Manejo de erros aleatórios e vieses em métodos de avaliação de dieta de curto período

Sinara L Rossato I,II,III,, Sandra C Fuchs I,II
PMCID: PMC4211566  PMID: 25372176

Abstract

Epidemiological studies have shown the effect of diet on the incidence of chronic diseases; however, proper planning, designing, and statistical modeling are necessary to obtain precise and accurate food consumption data. Evaluation methods used for short-term assessment of food consumption of a population, such as tracking of food intake over 24h or food diaries, can be affected by random errors or biases inherent to the method. Statistical modeling is used to handle random errors, whereas proper designing and sampling are essential for controlling biases. The present study aimed to analyze potential biases and random errors and determine how they affect the results. We also aimed to identify ways to prevent them and/or to use statistical approaches in epidemiological studies involving dietary assessments.

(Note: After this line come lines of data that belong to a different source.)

-- ==== Sys2Proof/Laws/Encoder.lean ====
section
/-! SUPPORT. The encoder's checks, what its commands answer, and what one position of the serializer does under the set-up
of R212. -/

namespace Sys2Proof.Machine

/-! ### Checks -/

theorem firstError_none_iff {l : List (Option EncError)} : firstError l = none ↔ ∀ x ∈ l, x = none := by
  induction l with
  | nil => simp [firstError]
  | cons x rest ih => cases x <;> simp [firstError, ih]

/-- The error reported is one of the checks'. -/
theorem firstError_mem {l : List (Option EncError)} {e : EncError} (h : firstError l = some e) : some e ∈ l := by
  induction l with
  | nil => simp [firstError] at h
  | cons x rest ih =>
    cases x with
    | none => exact List.mem_cons_of_mem _ (ih h)
    | some e' => cases h; exact List.mem_cons_self

theorem overflow_none_iff {bits v : Nat} {f : FieldName} : overflow bits f v = none ↔ v < 2 ^ bits := by
  unfold overflow
  split <;> simp <;> omega

theorem overflow_some_iff {bits v : Nat} {f : FieldName} {e : EncError} :
    overflow bits f v = some e ↔ 2 ^ bits ≤ v ∧ e = .overflowField f v := by
  unfold overflow
  split <;> simp_all [eq_comm]

/-- `block` is the quotient by 64, rounded up (R110). -/
theorem block_eq (d : Nat) : block d = (d + 63) / 64 := rfl

/-- `block(d) > 255` is the same as `d > 16320` (R113). -/
theorem block_lt_iff {d : Nat} : block d < 256 ↔ d ≤ 16320 := by rw [block_eq]; omega

/-! ### Commands -/

theorem whenIdle_idle {s : State} (h : s.enc.step = .eIdle) (x : StepOutcome) : whenIdle s x = x := by
  simp [whenIdle, h]

theorem whenIdle_busy {s : State} (h : s.enc.step ≠ .eIdle) (x : StepOutcome) :
    whenIdle s x = .next (s.respond .turnedAway) := by
  simp [whenIdle, h]

/-- A pure function with a precondition always answers a next state: it touches `err` at most. -/
theorem checkedValue_next (check : Option EncError) (value : Reply) (s : State) :
    ∃ x r, checkedValue check value s = .next { s with enc := { s.enc with err := x }, reply := r } := by
  cases check with
  | none => exact ⟨s.enc.err, value, rfl⟩
  | some e => exact ⟨some (errName e), .refused e, rfl⟩

/-- VALIDATE always answers a next state: it touches `err` at most. -/
theorem execValidate_next (c : Cmd) (s : State) :
    ∃ x r, execValidate c s = .next { s with enc := { s.enc with err := x }, reply := r } := by
  unfold execValidate whenIdle validateAccepted
  split
  · split
    · exact ⟨_, _, rfl⟩
    · exact ⟨none, .done, rfl⟩
  · exact ⟨s.enc.err, .turnedAway, rfl⟩

/-! ### The serializer under the set-up of R212 -/

/-- A store of word 0 to 3 (R116, R142). -/
theorem storeWord_operand {s : State} (hr : s.Ready) (hw : s.enc.recWritten = true) (i : Fin 4) (next : EncStep) :
    storeWord i.castSucc next s =
      .next { s.wrote (s.dev.storeWhole i.castSucc s.enc.recWords[i.castSucc]) with enc := s.enc.goto next } := by
  have hd : 0x28 ≤ s.params.devStatus := (window_status_iff.mp (window_devStatus hr.1)).1
  have hroute := route_encBase hr.1 hr.2 (x := 8 * i.val) (by omega)
  simp only [storeWord, hw, if_true, Fin.val_castSucc, hroute, devWrite_word, payload64_wordBytes]

/-- The store of word 4 (R116, R143). -/
theorem storeWord_trigger {s : State} (hr : s.Ready) (hw : s.enc.recWritten = true) (next : EncStep) :
    storeWord 4 next s =
      .next { s.wrote (s.dev.trigger s.enc.recWords[(4 : Fin 5)]) with enc := s.enc.goto next } := by
  have hd : 0x28 ≤ s.params.devStatus := (window_status_iff.mp (window_devStatus hr.1)).1
  have hroute := route_encBase hr.1 hr.2 (x := 8 * (4 : Fin 5).val) (by simp; omega)
  have hd' := devWrite_trigger s.params (wordBytes s.enc.recWords[(4 : Fin 5)]) s.dev
  simp only [storeWord, hw, if_true, hroute]
  have h4 : 8 * (4 : Fin 5).val = Config.triggerOffset := rfl
  rw [h4, hd', payload64_wordBytes]

/-- The read of a `REC` that no ENCODE has written is a fault (R33, U11). -/
theorem storeWord_unwritten {s : State} (hw : s.enc.recWritten = false) (i : Fin 5) (next : EncStep) :
    storeWord i next s = .fault .recNotWritten := by
  simp [storeWord, hw]

/-- The acknowledgement is the Status Register, whatever it holds (R116, R118). -/
theorem readAcknowledge_ready {s : State} (hr : s.Ready) :
    readAcknowledge s =
      .next { s with enc := s.enc.acknowledge s.dev.status, reply := .ack s.dev.status } := by
  have hs := hr.2
  simp only [Params.shared, Bool.and_eq_true, beq_iff_eq] at hs
  have hroute := route_encBase hr.1 hr.2 (x := s.params.devStatus) (Nat.le_refl _)
  simp only [readAcknowledge, hs.2, hroute, devRead_status hr.1, Device.readStatus, payload64_wordBytes]

/-- A position that stores word 0 to 3, with nothing in flight (R116). -/
theorem sendWordBarrier_operand {s : State} (hr : s.Ready) (hw : s.enc.recWritten = true) (hp : s.path = [])
    (i : Fin 4) (next : EncStep) :
    sendWordBarrier i.castSucc next s =
      .next { s with
        dev := s.dev.storeWhole i.castSucc s.enc.recWords[i.castSucc]
        enc := s.enc.goto next
        reply := .nothing } := by
  rw [sendWordBarrier, sendWord, settle_nil hp]
  simp only [storeWord_operand hr hw]
  refine (compilerBarrier_nil ?_).trans rfl
  exact hp

/-- The position that stores word 4, with nothing in flight (R116). -/
theorem sendWord_trigger {s : State} (hr : s.Ready) (hw : s.enc.recWritten = true) (hp : s.path = [])
    (next : EncStep) :
    sendWord 4 next s =
      .next { s with
        dev := s.dev.trigger s.enc.recWords[(4 : Fin 5)]
        enc := s.enc.goto next
        reply := .ok } := by
  rw [sendWord, settle_nil hp]
  simp only [storeWord_trigger hr hw]
  rfl

end Sys2Proof.Machine
end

Keywords: Diet Records; Data Analysis, methods; Eating; Food Consumption; Diet Surveys, methods

INTRODUCTION

The assessment of food consumption and nutrient intake involves systematic and random errors that are inherent to the method used for data collection, which can be obtained either by a 24-h food record (R24h) or by maintaining a food diary (FD). Information obtained from a single R24h or FD does not represent the usual food intake. Proper representation of the usual food intake depends on the cooperation of the participant and on the number of reported days. Nevertheless, means obtained from several replicate observations may display high variability that could lead to errors in the portion of the population that reports unusual food intake. 2 Thus, data obtained from a single day or several days are susceptible to errors, which can be minimized using a proper statistical approach and by adequate sampling.

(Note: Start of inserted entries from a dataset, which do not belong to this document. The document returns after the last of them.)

/-- A run of the serializer goes on where its first position does. -/
theorem serializerRun_succ {k : Nat} {s t : State} (h : serializerStep s = .next t) :
    serializerRun (k + 1) s = serializerRun k t := by
  rw [serializerRun, h]

/-- What a transmission leaves, whatever is in flight (R60, R61, R116). -/
theorem transmitAccepted_ready {s : State} (ready : s.Ready) (written : s.enc.recWritten = true) :
    transmitAccepted s = .next { s with
      path := []
      dev := (behindArrived s).1.sendRest s.enc.recWords
      reports := (behindArrived s).2
      enc := s.enc.acknowledge Config.statusReceived
      reply := .ack Config.statusReceived } := by
  rw [transmitAccepted, transmitPositions, serializerRun_succ (serializerStep_begin ready written),
    serializerRun_succ (serializerStep_tx1 ready written ..), serializerRun_succ (serializerStep_tx2 ready written ..),
    serializerRun_succ (serializerStep_tx3 ready written ..), serializerRun_succ (serializerStep_tx4 ready written ..),
    serializerRun_succ (serializerStep_fence ..), serializerRun_succ (serializerStep_readStatus ready ..)]
  rfl

/-! ### The device after a transmission -/

/-- Words 1 to 4 are those of the record; word 0 is what it was when they were sent. -/
theorem Device.cell_sendRest (d : Device) (r : Vector Word64 Config.recordWords) (j : Fin 5) :
    (d.sendRest r).cell j = if j = 0 then d.cell 0 else r[j] := by
  match j with
  | 0 | 1 | 2 | 3 | 4 => simp [Device.sendRest]

/-- Five stores replace all five cells. -/
theorem set_all_words (w r : Vector Word64 Config.recordWords) :
    ((((w.set 0 r[0]).set 1 r[1]).set 2 r[2]).set 3 r[3]).set 4 r[4] = r := by
  ext i hi : 1
  match i, hi with
  | 0, _ | 1, _ | 2, _ | 3, _ | 4, _ => simp

/-- The device after a record whose five words were all stored (R143, R147). -/
def Device.received (d : Device) (r : Vector Word64 Config.recordWords) : Device :=
  { w := r, valid := false, fsm := .idle, status := Config.statusReceived, icount := d.icount + 1#64,
    execLog := d.execLog ++ [decodeRecord r] }

theorem Device.sendRest_storeWhole_zero (d : Device) (r : Vector Word64 Config.recordWords) :
    (d.storeWhole 0 r[0]).sendRest r = d.received r := congrArg d.received (set_all_words d.w r)

/-- With nothing in flight the transmission replaces the cells and triggers once (R116). -/
theorem transmitAccepted_nothing_in_flight {s : State} (ready : s.Ready) (written : s.enc.recWritten = true)
    (empty : s.path = []) :
    transmitAccepted s = .next { s with
      dev := s.dev.received s.enc.recWords
      enc := s.enc.acknowledge Config.statusReceived
      reply := .ack Config.statusReceived } := by
  have arrived : behindArrived s = (s.dev.storeWhole 0 s.enc.recWords[0], s.reports) := by
    simp only [behindArrived, heldArrived, empty, heldByBarrier_nil, behindBarrier_nil, List.foldl_nil]
  rw [transmitAccepted_ready ready written, arrived, Device.sendRest_storeWhole_zero, ← empty]

/-- Settles O41: TRANSMIT of an idle encoder is the transmission, here with nothing in flight. -/
theorem transmitSendsAndAcknowledges : Obligations.TransmitSendsAndAcknowledges := by
  unfold Obligations.TransmitSendsAndAcknowledges
  intro s ready empty idle written
  exact (exec_transmit_idle idle).trans (transmitAccepted_nothing_in_flight ready written empty)

/-- Settles O42: what the transmission leaves is `transmitAccepted_ready`; the counts of reports and the cells follow from
its two folds and its last four stores. -/
theorem transmitCompletesWithStoresInFlight : Obligations.TransmitCompletesWithStoresInFlight := by
  unfold Obligations.TransmitCompletesWithStoresInFlight
  intro s ready idle written
  refine ⟨_, (exec_transmit_idle idle).trans (transmitAccepted_ready ready written), rfl, rfl, rfl, rfl, rfl, rfl, ?cells,
    ⟨_, rfl⟩, ?answered, (heldArrived s).1, (behindArrived s).1, (heldArrived s).2, rfl, rfl, rfl⟩
  case cells =>
    intro j notZero
    exact (Device.cell_sendRest _ _ j).trans (if_neg fun h => notZero (congrArg Fin.val h))
  case answered =>
    change (behindArrived s).2.length = _
    rw [behindArrived, foldl_arrival_length, heldArrived, foldl_arrival_length, Nat.add_assoc, storesIn_held_behind]

/-! ### SUBMIT -/

/-- SUBMIT of a command of the contract, with nothing in flight: its record is sent (R115 to R117). -/
theorem exec_submit_contract {s : State} {c : Cmd} (ready : s.Ready) (empty : s.path = []) (idle : s.enc.step = .eIdle)
    (contract : Contract c) :
    exec (.submit c) s = .next { s with
      dev := s.dev.received (buildRecord c)
      enc := (s.enc.setRecord (buildRecord c)).acknowledge Config.statusReceived
      reply := .ack Config.statusReceived } := by
  rw [exec_submit_passed idle (validateCmd_none_iff.mpr contract)]
  exact transmitAccepted_nothing_in_flight (s := { s with enc := s.enc.setRecord (buildRecord c), reply := .done })
    ready rfl empty

/-- The Meta fields of the record that ENCODE builds are decoded as the command asked (R90, R115). -/
theorem Contract.decode_buildMeta {c : Cmd} (contract : Contract c) :
    (mOf (buildMeta c)).toNat = block c.m ∧ (nOf (buildMeta c)).toNat = block c.n ∧
      (kOf (buildMeta c)).toNat = block c.k ∧ (aTransposeOf (buildMeta c)).toNat = c.tA ∧
      (bTransposeOf (buildMeta c)).toNat = c.tB ∧ (itypeOf (buildMeta c)).toNat = c.itype := by
  have word := contract.buildMeta_toNat
  obtain ⟨hm, hn, hk⟩ := contract.blocks_lt
  obtain ⟨hA, hB, hi⟩ := contract.flags
  rw [mOf_toNat, nOf_toNat, kOf_toNat, aTransposeOf_toNat, bTransposeOf_toNat, itypeOf_toNat]
  refine ⟨?_, ?_, ?_, ?_, ?_, ?_⟩ <;> omega

/-- An idle encoder stays so when it takes an acknowledgement. -/
theorem Encoder.acknowledge_idle {e : Encoder} (v : Word64) (idle : e.step = .eIdle) :
    e.acknowledge v = { e with ack := v, ackWritten := true } := by
  rw [Encoder.acknowledge, ← idle]

/-- Settles O44: SUBMIT hands over `decodeRecord (buildRecord c)`, and decoding undoes packing word by word. -/
theorem submitHandsOverWhatWasAsked : Obligations.SubmitHandsOverWhatWasAsked := by
  unfold Obligations.SubmitHandsOverWhatWasAsked
  intro s c ready empty idle contract
  obtain ⟨hm, hn, hk, hA, hB, hi⟩ := contract.decode_buildMeta
  obtain ⟨minorDin, majorDin, addrDin⟩ := contract.unpackOpd_buildOpd .din
  obtain ⟨minorB, majorB, addrB⟩ := contract.unpackOpd_buildOpd .b
  obtain ⟨minorA, majorA, addrA⟩ := contract.unpackOpd_buildOpd .a
  obtain ⟨minorDout, majorDout, addrDout⟩ := contract.unpackOpd_buildOpd .dout
  exact ⟨_, decodeRecord (buildRecord c), exec_submit_contract ready empty idle contract, rfl, hm, hn, hk, hA, hB, hi,
    addrDin, addrB, addrA, addrDout, BitVec.eq_of_toNat_eq (minorDin.trans minorDout.symm),
    BitVec.eq_of_toNat_eq (minorB.trans minorDin.symm), minorDin, minorA, majorDin, majorB, majorA, majorDout, rfl, rfl,
    Encoder.acknowledge_idle (e := s.enc.setRecord (buildRecord c)) _ idle⟩

/-! ### Where a transmission stops, and where every instruction completes -/

/-- Settles O47: the last position is the read of `STATUS`, which the encoder takes as it is (R118). -/
theorem acknowledgementIsNotInterpreted : Obligations.AcknowledgementIsNotInterpreted := by
  unfold Obligations.AcknowledgementIsNotInterpreted
  intro s rest ready last script
  have position : serializerStep { s with script := rest } = readAcknowledge { s with script := rest } := by
    simp only [serializerStep, last]
  rw [step_of_script script]
  exact position.trans (readAcknowledge_ready ready)

theorem sendWordBarrier_fault {i : Fin 5} {next : EncStep} {s : State} {r : Fault} (h : sendWord i next s = .fault r) :
    sendWordBarrier i next s = .fault r := by
  rw [sendWordBarrier, h]

theorem sendWordBarrier_refused {i : Fin 5} {next : EncStep} {s : State} {r : Refusal}
    (h : sendWord i next s = .refused r) : sendWordBarrier i next s = .refused r := by
  rw [sendWordBarrier, h]

section unwritten
variable {s : State} (unwritten : s.enc.recWritten = false)
include unwritten

theorem sendWord_unwritten (i : Fin 5) (next : EncStep) : sendWord i next s = .fault .recNotWritten := by
  have same : (settle s).enc.recWritten = false := by rw [(settle_onlyWrites s).2, unwritten]
  exact storeWord_unwritten same i next

theorem sendWordBarrier_unwritten (i : Fin 5) (next : EncStep) :
    sendWordBarrier i next s = .fault .recNotWritten :=
  sendWordBarrier_fault (sendWord_unwritten unwritten i next)

/-- Every position that stores a word of `REC` faults at its read (R33, U11). -/
theorem serializerStep_unwritten (stores : s.enc.step ∈ [.tx0, .tx1, .tx2, .tx3, .tx4]) :
    serializerStep s = .fault .recNotWritten := by
  unfold serializerStep
  cases position : s.enc.step with
  | tx0 => exact sendWordBarrier_unwritten unwritten 0 .tx1
  | tx1 => exact sendWordBarrier_unwritten unwritten 1 .tx2
  | tx2 => exact sendWordBarrier_unwritten unwritten 2 .tx3
  | tx3 => exact sendWordBarrier_unwritten unwritten 3 .tx4
  | tx4 => exact sendWord_unwritten unwritten 4 .fence
  | eIdle => simp [position] at stores
  | fence => simp [position] at stores
  | readStatus => simp [position] at stores

end unwritten

theorem serializerRun_fault {k : Nat} {s : State} {r : Fault} (h : serializerStep s = .fault r) :
    serializerRun (k + 1) s = .fault r := by
  rw [serializerRun, h]

theorem serializerRun_refused {k : Nat} {s : State} {r : Refusal} (h : serializerStep s = .refused r) :
    serializerRun (k + 1) s = .refused r := by
  rw [serializerRun, h]

/-- Settles O48: the first position faults at its read of `REC`, as each position that stores a word does. -/
theorem transmitBeforeEncodeFaults : Obligations.TransmitBeforeEncodeFaults := by
  unfold Obligations.TransmitBeforeEncodeFaults
  refine fun s unwritten => ⟨fun idle => ⟨?_, whenIdle_idle idle _⟩, serializerStep_unwritten unwritten⟩
  have first : serializerStep (beginTransmit s) = .fault .recNotWritten :=
    serializerStep_unwritten unwritten (by exact List.mem_cons_self)
  exact (exec_transmit_idle idle).trans (serializerRun_fault first)

section wrongBase
variable {s : State} (written : s.enc.recWritten = true) {i : Fin 5} (next : EncStep)
include written

/-- A store of the serializer at an offset that fails is a fault of the run (R119). -/
theorem storeWord_failing {off : Nat} (routed : route s.params (s.params.encBase + 8 * i.val) = some off)
    (fails : accessError s.params off 8 ≠ none) : storeWord i next s = .fault .busAccessFailed := by
  obtain ⟨e, fails⟩ := Option.ne_none_iff_exists'.mp fails
  have error : devWrite s.params off 8 (wordBytes s.enc.recWords[i]) s.dev = .error e := devWrite_error.mpr fails
  simp only [storeWord, written, if_true, routed, error]

/-- A store of the serializer at an address that is not routed is refused (R51, D18). -/
theorem storeWord_unrouted (unrouted : route s.params (s.params.encBase + 8 * i.val) = none) :
    storeWord i next s = .refused .unroutedAddress := by
  simp only [storeWord, written, if_true, unrouted]

end wrongBase

/-- With nothing in flight a position's store is presented as it is. -/
theorem sendWord_nothing_in_flight {s : State} (empty : s.path = []) (i : Fin 5) (next : EncStep) :
    sendWord i next s = storeWord i next s := by
  rw [sendWord, settle_nil empty]

/-- Settles O49: with nothing in flight the first access is the store of word 0, and the transmission stops where it does. -/
theorem wrongBaseStopsTheTransmission : Obligations.WrongBaseStopsTheTransmission := by
  unfold Obligations.WrongBaseStopsTheTransmission
  intro s empty idle written
  have store : sendWord 0 .tx1 (beginTransmit s) = storeWord 0 .tx1 (beginTransmit s) :=
    sendWord_nothing_in_flight (by exact empty) 0 .tx1
  refine ⟨fun off routed fails => ?_, fun unrouted => ?_⟩
  · have stops := store.trans (storeWord_failing (s := beginTransmit s) written .tx1 (by exact routed) fails)
    exact (exec_transmit_idle idle).trans (serializerRun_fault (sendWordBarrier_fault stops))
  · have stops := store.trans (storeWord_unrouted (s := beginTransmit s) written .tx1 (by exact unrouted))
    exact (exec_transmit_idle idle).trans (serializerRun_refused (sendWordBarrier_refused stops))

/-- A transmission of a written `REC` completes, whatever is in flight. -/
theorem transmitAccepted_completes {s : State} (ready : s.Ready) (written : s.enc.recWritten = true) :
    ∃ t, transmitAccepted s = .next t := ⟨_, transmitAccepted_ready ready written⟩

/-- Settles O53: by `exec_cases` only a transmission could stop, and under the set-up it completes. -/
theorem everyInstructionCompletes : Obligations.EveryInstructionCompletes := by
  unfold Obligations.EveryInstructionCompletes
  intro s i ready encoded
  obtain ⟨r, eq⟩ | ⟨x, r, eq⟩ | ⟨c, -, -, eq⟩ | ⟨isTransmit, idle, eq⟩ | ⟨c, -, -, eq⟩ := exec_cases i s <;> rw [eq]
  · exact ⟨_, rfl⟩
  · exact ⟨_, rfl⟩
  · exact ⟨_, rfl⟩
  · exact transmitAccepted_completes ready (encoded isTransmit idle)
  · exact transmitAccepted_completes (by exact ready) rfl

end Sys2Proof.Machine
end

section
/-! The device's dispatch (R140, R160): the five updates and the four reads, each with the offset and width that select it,
and what follows for every access line. -/

namespace Sys2Proof.Machine

/-! ### The updates and the reads, each with its offset and width -/

section status
variable {p : Params} {off : Nat} (status : window p off = .status)
include status

theorem accessError_status {n : Nat} (width : n = 4 ∨ n = 8) : accessError p off n = none :=
  accessError_none_iff.mpr ⟨width, .inr (window_status_iff.mp status)⟩

/-- An 8-byte write of the status window (R172). -/
theorem devWrite_status (bytes : List Byte) (d : Device) :
    devWrite p off 8 bytes d = .ok (d.setStatus (payload64 bytes)) := by
  simp [devWrite, accessError_status status (.inr rfl), status]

When the error originates from variations in individual food choices, which may simply differ from one day to another, the error is characterized as random and is common to all individuals in a population. However, apart from individual characteristics, other factors affect the variability in food consumption, including the level of development of the country where the study is being performed, specific characteristics of the population, and methods used for data collection. When these factors affect the results, the event is referred to as bias and is no longer referred to as a random error. 6 Examples of biases include differences in calorie intake in the summer versus that in the winter or calorie intake on weekdays versus that on weekends and also when obese individuals under-report food consumption. In addition, biases can be related to study outcomes; in case-control studies, individuals included as cases may report food intake differently from those included as control. 3

Both random and systematic errors may affect data analysis and the interpretation of results.

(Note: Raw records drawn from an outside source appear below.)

/-- Well-formed instructions: those the decoder can answer. -/
def Instr.wf : Instr → Bool
  | .segEs => true
  | .segCs => true
  | .segSs => true
  | .segDs => true
  | .segFs => true
  | .segGs => true
  | .opsize => true
  | .adsize => true
  | .lock => true
  | .repne => true
  | .rep => true
  | .addEbGb d _ => d.wf
  | .addEvGv _ d _ => d.wf
  | .addGbEb _ s => s.wf
  | .addGvEv _ _ s => s.wf
  | .addAlIb _ => true
  | .addAxIv _ => true
  | .orEbGb d _ => d.wf
  | .orEvGv _ d _ => d.wf
  | .orGbEb _ s => s.wf
  | .orGvEv _ _ s => s.wf
  | .orAlIb _ => true
  | .orAxIv _ => true
  | .adcEbGb d _ => d.wf
  | .adcEvGv _ d _ => d.wf
  | .adcGbEb _ s => s.wf
  | .adcGvEv _ _ s => s.wf
  | .adcAlIb _ => true
  | .adcAxIv _ => true
  | .sbbEbGb d _ => d.wf
  | .sbbEvGv _ d _ => d.wf
  | .sbbGbEb _ s => s.wf
  | .sbbGvEv _ _ s => s.wf
  | .sbbAlIb _ => true
  | .sbbAxIv _ => true
  | .andEbGb d _ => d.wf
  | .andEvGv _ d _ => d.wf
  | .andGbEb _ s => s.wf
  | .andGvEv _ _ s => s.wf
  | .andAlIb _ => true
  | .andAxIv _ => true
  | .subEbGb d _ => d.wf
  | .subEvGv _ d _ => d.wf
  | .subGbEb _ s => s.wf
  | .subGvEv _ _ s => s.wf
  | .subAlIb _ => true
  | .subAxIv _ => true
  | .xorEbGb d _ => d.wf
  | .xorEvGv _ d _ => d.wf
  | .xorGbEb _ s => s.wf
  | .xorGvEv _ _ s => s.wf
  | .xorAlIb _ => true
  | .xorAxIv _ => true
  | .addEbIb d _ => d.wf
  | .addEvIv d _ => d.wf
  | .addEvIbs _ d _ => d.wf
  | .orEbIb d _ => d.wf
  | .orEvIv d _ => d.wf
  | .orEvIbs _ d _ => d.wf
  | .adcEbIb d _ => d.wf
  | .adcEvIv d _ => d.wf
  | .adcEvIbs _ d _ => d.wf
  | .sbbEbIb d _ => d.wf
  | .sbbEvIv d _ => d.wf
  | .sbbEvIbs _ d _ => d.wf
  | .andEbIb d _ => d.wf
  | .andEvIv d _ => d.wf
  | .andEvIbs _ d _ => d.wf
  | .subEbIb d _ => d.wf
  | .subEvIv d _ => d.wf
  | .subEvIbs _ d _ => d.wf
  | .xorEbIb d _ => d.wf
  | .xorEvIv d _ => d.wf
  | .xorEvIbs _ d _ => d.wf
  | .pushEs _ => true
  | .pushCs _ => true
  | .pushSs _ => true
  | .pushDs _ => true
  | .popEs _ => true
  | .popSs _ => true
  | .popDs _ => true
  | .incR _ _ => true
  | .decR _ _ => true
  | .pushR _ _ => true
  | .popR _ _ => true
  | .pusha _ => true
  | .popa _ => true
  | .bound _ _ m => m.wf
  | .pushIv _ => true
  | .pushIbs _ _ => true
  | .insb _ => true
  | .insv _ _ => true
  | .outsb _ => true
  | .outsv _ _ => true
  | .xchgEbGb d _ => d.wf
  | .xchgEvGv _ d _ => d.wf
  | .movEbGb d _ => d.wf
  | .movEvGv _ d _ => d.wf
  | .movGbEb _ s => s.wf
  | .movGvEv _ _ s => s.wf
  | .movEwSw _ d _ => d.wf
  | .movSwEw d s => s.wf && !(d == .cs)
  | .popEv _ d => d.wf
  | .nop => true
  | .xchgAx _ r => !(r == .eax)
  | .callPtr _ => true
  | .fsave _ m => m.wf
  | .fstenv _ m => m.wf
  | .wait => true
  | .pushf _ => true
  | .popf _ => true
  | .movAlOb _ => true
  | .movAxOv _ _ => true
  | .movObAl _ => true
  | .movOvAx _ _ => true
  | .movsb _ => true
  | .movsv _ _ => true
  | .stosb _ => true
  | .stosv _ _ => true
  | .movRIb _ _ => true
  | .movRIv _ _ => true
  | .retIw _ _ => true
  | .ret _ => true
  | .movEbIb d _ => d.wf
  | .movEvIv d _ => d.wf
  | .retfIw _ _ => true
  | .retf _ => true
  | .int3 => true
  | .intN _ => true
  | .into => true
  | .iret _ => true
  | .rolEbCl d => d.wf
  | .rolEvCl _ d => d.wf
  | .rorEbCl d => d.wf
  | .rorEvCl _ d => d.wf
  | .rclEbCl d => d.wf
  | .rclEvCl _ d => d.wf
  | .rcrEbCl d => d.wf
  | .rcrEvCl _ d => d.wf
  | .shlEbCl d => d.wf
  | .shlEvCl _ d => d.wf
  | .shrEbCl d => d.wf
  | .shrEvCl _ d => d.wf
  | .sarEbCl d => d.wf
  | .sarEvCl _ d => d.wf
  | .xlat _ => true
  | .fnsave _ m => m.wf
  | .frstor _ m => m.wf
  | .fnstenv _ m => m.wf
  | .esc op ext rm => rm.wf && !escNamed op ext rm
  | .loopne _ _ _ => true
  | .loope _ _ _ => true
  | .loop _ _ _ => true
  | .inAlIb _ => true
  | .inAxIb _ _ => true
  | .outIbAl _ => true
  | .outIbAx _ _ => true
  | .callRel _ => true
  | .jmpRel _ => true
  | .jmpPtr _ => true
  | .jmpRel8 _ _ => true
  | .inAlDx => true
  | .inAxDx _ => true
  | .outDxAl => true
  | .outDxAx _ => true
  | .hlt => true
  | .notEb d => d.wf
  | .notEv _ d => d.wf
  | .negEb d => d.wf
  | .negEv _ d => d.wf
  | .mulEb d => d.wf
  | .mulEv _ d => d.wf
  | .imulEb d => d.wf
  | .imulEv _ d => d.wf
  | .divEb d => d.wf
  | .divEv _ d => d.wf
  | .idivEb d => d.wf
  | .idivEv _ d => d.wf
  | .cli => true
  | .sti => true
  | .incEb d => d.wf
  | .decEb d => d.wf
  | .incEv _ d => d.wf
  | .decEv _ d => d.wf
  | .callEv _ d => d.wf
  | .callMp _ m => m.wf
  | .jmpEv _ d => d.wf
  | .jmpMp _ m => m.wf
  | .pushEv _ d => d.wf
  | .sldt _ d => d.wf
  | .str _ d => d.wf
  | .lldt s => s.wf
  | .ltr s => s.wf
  | .sgdt _ m => m.wf
  | .sidt _ m => m.wf
  | .lgdt _ m => m.wf
  | .lidt _ m => m.wf
  | .invlpg m => m.wf
  | .invd => true
  | .wbinvd => true
  | .movRCr _ _ => true
  | .movRDr _ _ => true
  | .movCrR _ _ => true
  | .movDrR _ _ => true
  | .movRTr _ _ => true
  | .movTrR _ _ => true
  | .wrmsr => true
  | .rdtsc => true
  | .rdmsr => true
  | .rdpmc => true
  | .rdshr d => d.wf
  | .wrshr s => s.wf
  | .smint => true
  | .movdPE _ s => s.wf
  | .movqPQ _ s => s.wf
  | .emms => true
  | .svdc m _ => m.wf
  | .rsdc _ m => m.wf
  | .svldt m => m.wf
  | .rsldt m => m.wf
  | .svts m => m.wf
  | .rsts m => m.wf
  | .movdEP d _ => d.wf
  | .movqQP d _ => d.wf
  | .pushFs _ => true
  | .popFs _ => true
  | .cpuid => true
  | .pushGs _ => true
  | .popGs _ => true
  | .rsm => true
  | .btsEvGv _ d _ => d.wf
  | .cmpxchgEbGb d _ => d.wf
  | .cmpxchgEvGv _ d _ => d.wf
  | .btrEvGv _ d _ => d.wf
  | .btsEvIb _ d _ => d.wf
  | .btrEvIb _ d _ => d.wf
  | .btcEvIb _ d _ => d.wf
  | .btcEvGv _ d _ => d.wf
  | .xaddEbGb d _ => d.wf
  | .xaddEvGv _ d _ => d.wf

The objective of this study was to analyze potential biases and random errors as well as their effect on the results. In addition, we aimed to identify methods to prevent them and/or use statistical approaches in epidemiological studies involving dietary assessments.

Food Frequency Questionnaires (FFQ) usually rely on the use of R24h and FD as standard assessment tools, and the strategies used in these questionnaires determine the accuracy and precision of the method. It is important that the investigator, at the time of sample planning, recognizes the variability in food consumption for a given individual and the need to use more than one tool for characterizing the routine diet. This will minimize potential biases and ensure the statistical power of the study. 6 In this case, the investigator needs to calculate the proper sampling size and determine the number of observations to be obtained by an individual on the basis of the ratio between the values calculated for intra- and inter-individual variations for specific nutrients. 1 , 5 One of the methods used to calculate the number of days required to estimate the usual food intake is based on the correlation between the expected and usual intake [d = [r2/(1 - r 2)] σw /σb], where d is the number of data collection days per individual, r is the expected correlation between usual and observed values, and σw /σb is the ratio between the intra- and inter-individual variation. The higher the r value, the greater is the proportion of individuals that are correctly classified; in contrast, the lower the ratio between the variations, the lower is the number of days required for proper classification of the individuals. 5

A second method is based on the calculation of the confidence level of estimations of food intake, expressed as percentages [d = (Z α CV w /D o ) 2], where d is the number of days required by an individual that, when normal, assumes the value of 1.96; CV w is the coefficient of intra-individual variation calculated by dividing the intra-individual variation by the mean food intake; and D o is the specified level of error (confidence level) that could vary between 10.0% to 30.0%. 5 When the calculation is not performed, the interpretation of the no significant results can be confirmed by estimating the statistical power, obtained by the number of replicate observations.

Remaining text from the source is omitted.